U-46 board questions why state tax relief grants didn't come
Elgin schools officials say they are disappointed unit districts that applied for a portion of $50 million in property tax relief grants from the state this year were sidelined due to the criteria used for calculating eligibility.
Elgin Area School District U-46 sought roughly $43 million - the maximum for which it was eligible - for fiscal year 2019.
Tax relief grants are a provision of the state's new evidence-based school funding law. A school district's eligibility is based on whether it has the highest unit equivalent tax rate compared to all the districts that applied. Approved districts must agree to abate a portion of taxes in the coming tax year.
"The way the state evaluated which districts were eligible really favored high school districts," school board member Sue Kerr said during Monday night's school board meeting. "Not a single unit district in the state received any property tax relief, and I believe 75 percent of the schools that got it were high school districts. It's a problem."
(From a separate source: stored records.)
/-- A workgroup takes its place on a core. -/
def State.placeWg (s : State) (c t unit rank : Nat) (old : Option SavedWg) : State :=
  let x := s.core c
  let k := s.task t
  let d := k.desc
  let linear := unit + rank
  let e := (firstFree x.wgs.keys 0 32).getD 0
  let warps : List (Nat × Option SavedWarp) := match old with
    | some (g : SavedWg) => (g.warps.filter (fun w => w.alive)).map (fun w => (w.warpId, some w))
    | none => (List.range d.warps).map (fun w => (w, none))
  let slots := x.takeSlots x.startQuad d.warps []
  let mine := warps.map (fun w => (w.1, w.2, slots.getD w.1 0))
  let (wx, wy, wz) := k.coords linear
  let dev := s.device k.dev
  let backing := match old with
    | some g => g.wg.backing
    | none => dev.freeBacking d.backingNeed
  let base := match old with
    | some g => { g.wg with preempt := none, broken := none, pinned := [], scratch := [], tiles := [], scales := [],
                            keeper := [], written := [], tileOps := [] }
    | none => ({} : Workgroup)
  let g : Workgroup := { base with
    task := t, unit := unit, linear := linear, wgx := wx, wgy := wy, wgz := wz, rank := rank
    rplc := (x.placements + 1) % 2 ^ 32, slots := mine.map (fun w => w.2.2), csl := x.freeCopies.take d.cslots
    backing := backing }
  let ws := mine.foldl (fun ws w => Tab.set ws w.2.2 (s.newWarp t e w.1 w.2.2 w.2.1)) x.warps
  let s := s.setCore c { x with wgs := Tab.set x.wgs e g, warps := ws, placements := (x.placements + 1) % 2 ^ 32 }
  match old with
  | some _ => s
  | none =>
    let s := s.setDevice k.dev { s.device k.dev with backingUsed := backing ++ dev.backingUsed }
    s.setTask t { s.task t with alive := Tab.set (s.task t).alive linear (List.range d.warps) }

/-- The persistent tiles of a restored workgroup are loaded from its backing (R297). -/
def State.loadTiles (s : State) (c e : Nat) : State :=
  let g := s.wg c e
  let d := (s.task g.task).desc
  (List.range 4).foldl (fun s t =>
    if !d.persist.getLsbD t then s
    else match s.readBacking c g.task (g.tilePages d t) 0 0 with
      | (.ok v, s) =>
        let row (r : Nat) : List Word32 :=
          (List.range 192).map (fun i => BitVec.ofNat 32 (v / 2 ^ (32 * (192 * r + i))))
        s.setWg c e ((List.range 96).foldl (fun g r => g.setRow t r (row r)) (s.wg c e))
      | (.error x, s) => s.setWg c e { s.wg c e with broken := some x }) s

/-- A reservation that its unit no longer needs is dropped. -/
def State.dropReserv (s : State) (d : Nat) (c : Cand) : State :=
  let x := s.device d
  match x.reserv with
  | some r => if r.task = c.task && r.unit = c.unit then s.setDevice d { x with reserv := none } else s
  | none => s

/-- A new unit is placed whole (R50, R51, R58). -/
def State.placeUnit (s : State) (d : Nat) (c : Cand) (cs : List Nat) : State :=
  let s := s.dropReserv d c
  let s := s.setTask c.task { s.task c.task with nextUnit := (s.task c.task).nextUnit + 1 }
  cs.zipIdx.foldl (fun s k => s.placeWg k.1 c.task c.unit k.2 none) s

/-- A COPY task takes a copy slot (R279): one byte elements, no alignment rule. -/
def State.placeCopy (s : State) (d : Nat) (c : Cand) (core : Nat) : State :=
  let x := s.task c.task
  let p := x.payload
  let n := x.word (p + 2)
  let copy : Copy := { src := Shape.linear (x.word p) 0 n, dst := Shape.linear (x.word (p + 1)) 0 n
                       origin := [0, 0, 0, 0], cw := BitVec.ofNat 64 (x.word (p + 3)), it := [n, 1, 1, 1]
                       task := c.task, isTask := true }
  let s := (s.dropReserv d c).setTask c.task { x with nextUnit := 1 }
  s.setCopy core ((s.core core).freeCopies.headD 0) copy

/-- A warp of a unit that will not be restored leaves its groups (R347). -/
def State.departSaved (s : State) (u : SavedUnit) : State :=
  u.wgs.foldl (fun s g => g.warps.foldl (fun s w =>
    if w.alive then s.departAll ⟨u.task, g.wg.linear, w.warpId⟩ u.unit false else s) s) s

/-- The units of a task that can never be placed (R54, R59), pre-empted ones too: the task ends with the status once its
resident units have. What a pre-empted unit keeps is freed. -/
def State.refuseUnits (s : State) (t status : Nat) : State :=
  let x := s.task t
  let d := s.device x.dev
  let gone := d.preempted.filter (fun u => u.task = t)
  let pages := gone.flatMap (fun u => u.wgs.flatMap (fun g => g.wg.backing))
  let s := s.setDevice x.dev { d with preempted := d.preempted.filter (fun u => u.task != t)
                                      backingUsed := d.backingUsed.filter (fun p => !pages.contains p) }
  let s := gone.foldl State.departSaved s
  let left := x.left - (x.units - x.nextUnit) * x.gang - (gone.map (fun u => u.wgs.length)).foldl (· + ·) 0
  let s := s.setTask t { s.task t with
    status := if x.status = 0 then status else x.status, phase := .ending, nextUnit := max x.nextUnit x.units, left := left }
  if status = 0x32 then s.logEvent { cause := 0x309, task := some t } else s

/-- Why the next unit of a task, or a pre-empted one, can never be placed, if so. -/
def State.neverFits (s : State) (d : Nat) (c : Cand) : Option Nat :=
  let x := s.task c.task
  if (s.inService d (s.candGang c)).isEmpty then some 0x30
  else if !c.saved && x.kind = 0 && (s.device d).sbpages < x.desc.backingNeed * x.gang then some 0x32
  else none

/-! ### Restoration (R370). -/

/-- The saved registers of a restored warp are read back, in order, as far as they can be now. -/
def State.restoreRegs (s : State) (c k : Nat) : Nat → State
  | 0 => s
  | n + 1 =>
    let w := s.warp c k
    let key := (w.frags.headD (0, {})).1
    match w.restoring with
    | [] => s
    | (r, j) :: rest =>
      let s := s.focusOn c k key
      let va := s.frameSlot j
      match s.access (s.laneActor 7 (lowLane s.active)) none va (.read 8) with
      | (.ok v, s) =>
        let w := s.warp c k
        let s := s.setWarp c k { w with sregs := Tab.set w.sregs r (BitVec.ofNat 64 v), restoring := rest }
        (s.setF { s.f with park := .none }).restoreRegs c k n
      | (.fault e, s) => s.faultWarp c k e 0 (BitVec.ofNat 64 va) 0
      | (.pager h, s) => s.setF { s.f with park := .pager { h with data := BitVec.ofNat 64 va } }
      | (.stall p, s) => s.setF { s.f with park := .reclass p }
      | (.remote i, s) => s.setF { s.f with park := .peer i }

/-- A pre-empted unit is placed again (R297, R370). -/
def State.restoreUnit (s : State) (d : Nat) (c : Cand) (cs : List Nat) : State :=
  let x := s.device d
  match x.preempted.find? (fun u => u.task = c.task && u.unit = c.unit) with
  | none => s
  | some u =>
    let s := (s.dropReserv d c)
    let s := s.setDevice d { s.device d with preempted := x.preempted.filter (fun v => v != u) }
    let s := u.wgs.foldl (fun s g => s.placeWg (cs.getD g.wg.rank 0) c.task c.unit g.wg.rank (some g)) s
    let s := s.logEvent { cause := 0x002, src := d, core := cs.headD 0, task := some c.task, counts := false }
    cs.foldl (fun s k => (s.core k).wgs.foldl (fun s e =>
      if e.2.task = c.task && e.2.unit = c.unit then
        e.2.slots.foldl (fun s w => s.restoreRegs k w 64) (s.loadTiles k e.1) else s) s) s

/-! ### The dispatcher's steps. -/

/-- A unit is placed, or placed again. -/
def State.settleUnit (s : State) (d : Nat) (c : Cand) (cs : List Nat) : State :=
  if c.saved then s.restoreUnit d c cs
  else if (s.task c.task).kind = 1 then s.placeCopy d c (cs.headD 0)
  else s.placeUnit d c cs

/-- The units of the order that can never be placed, while they still wait, end their tasks. -/
def State.refuseNever (s : State) (d : Nat) : State :=
  (s.waiting d).foldl (fun s c => match s.neverFits d c with
    | some st => if (s.waiting d).any (fun x => x.task = c.task && x.unit = c.unit) then s.refuseUnits c.task st else s
    | none => s) s

/-- A dispatcher step: the tasks with a unit that can never be placed end, and the next unit of the order, if it is one that
`want` names, is placed. -/
def State.dispatcherStep (s : State) (d : Nat) (want : Cand → Bool) : State :=
  if s.module.fatal.isSome || (s.device d).drst then s
  else match (s.refuseNever d).choose d with
    | (some (c, cs), s) => if want c then s.settleUnit d c cs else s
    | (none, s) => s

/-- UNIT_PLACEMENT. -/
def execUnitPlacement (dev : Fin 4) (s : State) : Host.Outcome State Fault Refusal :=
  .next (s.dispatcherStep dev.val (fun c => !c.saved))

/-- UNIT_RESTORE. -/
def execUnitRestore (dev : Fin 4) (s : State) : Host.Outcome State Fault Refusal :=
  .next (s.dispatcherStep dev.val (fun c => c.saved))

/-- Whether a step has freed something of a die that placement counts (R51, R60): warp slots, workgroup entries, copy slots. -/
def State.freed (before after : State) (d : Nat) : Bool :=
  before.cores.any (fun e =>
    let x := after.core e.1
    dieOf e.1 = d && (x.warps.length < e.2.warps.length || x.wgs.length < e.2.wgs.length || x.copies.length < e.2.copies.length))

/-- Freed resources serve the next unit of the order in the same step (R60). -/
def State.serveFreed (before after : State) : State :=
  [0, 1, 2, 3].foldl (fun s d => if before.freed after d then s.dispatcherStep d (fun _ => true) else s) after

/-! ### Release (R60). -/

/-- Whether a delivery item that has started lands in a workgroup and has not ended (R278). -/
def State.landing (s : State) (c e : Nat) : Bool :=
  s.cores.any (fun n => n.2.copies.any (fun k => k.2.items.any (fun i =>
    landCore i.handle = c && landWg i.handle = e && landStamp i.handle = (s.wg c e).rplc && !i.done.isEmpty && !i.ended)))

/-- Whether an engine operation of a workgroup is still under way (R60): its own copies, also those that it left behind when it
was pre-empted (R280), its shuffles, and delivery items that have started to land in it. -/
def State.wgBusy (s : State) (c e : Nat) : Bool :=
  let g := s.wg c e
  s.cores.any (fun n => n.2.copies.any (fun k => !k.2.isTask && k.2.task = g.task && k.2.linear = g.linear)) ||
  (s.core c).shuffles.any (fun k => k.wg = e && k.rplc = g.rplc && k.task = g.task) || s.landing c e

/-- WORKGROUP_RELEASE: the last warp has ended and the engine operations are done. -/
def execWorkgroupRelease (core : Fin 192) (wg : Fin 32) (s : State) : Host.Outcome State Fault Refusal :=
  let c := core.val
  match Tab.find (s.core c).wgs wg.val with
  | none => .next s
  | some g =>
    if !g.slots.isEmpty || s.wgBusy c wg.val then .next s
    else
      let x := s.device (dieOf c)
      let s := s.setCore c { s.core c with wgs := Tab.del (s.core c).wgs wg.val }
      let more := s.cores.any (fun k => k.2.wgs.any (fun e => e.2.task = g.task && e.2.unit = g.unit))
      let s := s.setDevice (dieOf c) { x with
        backingUsed := x.backingUsed.filter (fun p => !g.backing.contains p)
        preq := if more then x.preq else x.preq.filter (fun u => u != (g.task, g.unit)) }
      let t := s.task g.task
      .next (s.setTask g.task { t with left := t.left - 1 })

end Sys2Proof.Machine
end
The Illinois State Board of Education last month approved grants for 28 eligible school districts out of 373 districts that applied for tax relief. Those districts collectively may provide roughly $56.9 million in total property tax relief in exchange for the $50 million in state funding.
Of the 28 recipients, 20 were high school districts. Among them are Antioch Community High School District 117, Grayslake Community High School District 127, Leyden Community High School District 212 and Palatine-Schaumburg High School District 211.
U-46 CEO Tony Sanders said the problem lies with the way the law was written.
"It really eliminates the ability for unit districts to ever have access to those dollars," said Sanders adding these tax relief grants become part of the recipient districts' base funding going forward. "It flies in the face of the conversations around wealth versus poverty. A significant number of the districts that got it are already being funded over 100 percent of their adequacy target. It is problematic the way the law was written and I think we need to collectively encourage a change in the General Assembly."
Sanders said it forces "more poverty-stricken districts" to rely on raising funds locally to meet students' educational needs.
Board member Melissa Owens said unit districts didn't stand a chance under the criteria used to determine which districts would receive grants.
"The intent of evidence-based funding is to address the vast inequity that is occurring in the state over school funding," Owens said. "The grants or the rebates that the districts will get ... is going to now be put into their base funding from here on out. So not only did this not address inequity, it is exacerbating inequity. It is building inequity into perpetuity."
Board member Jeanette Ward said U-46 could have granted tax relief to district residents by reducing property taxes without relying on state funding.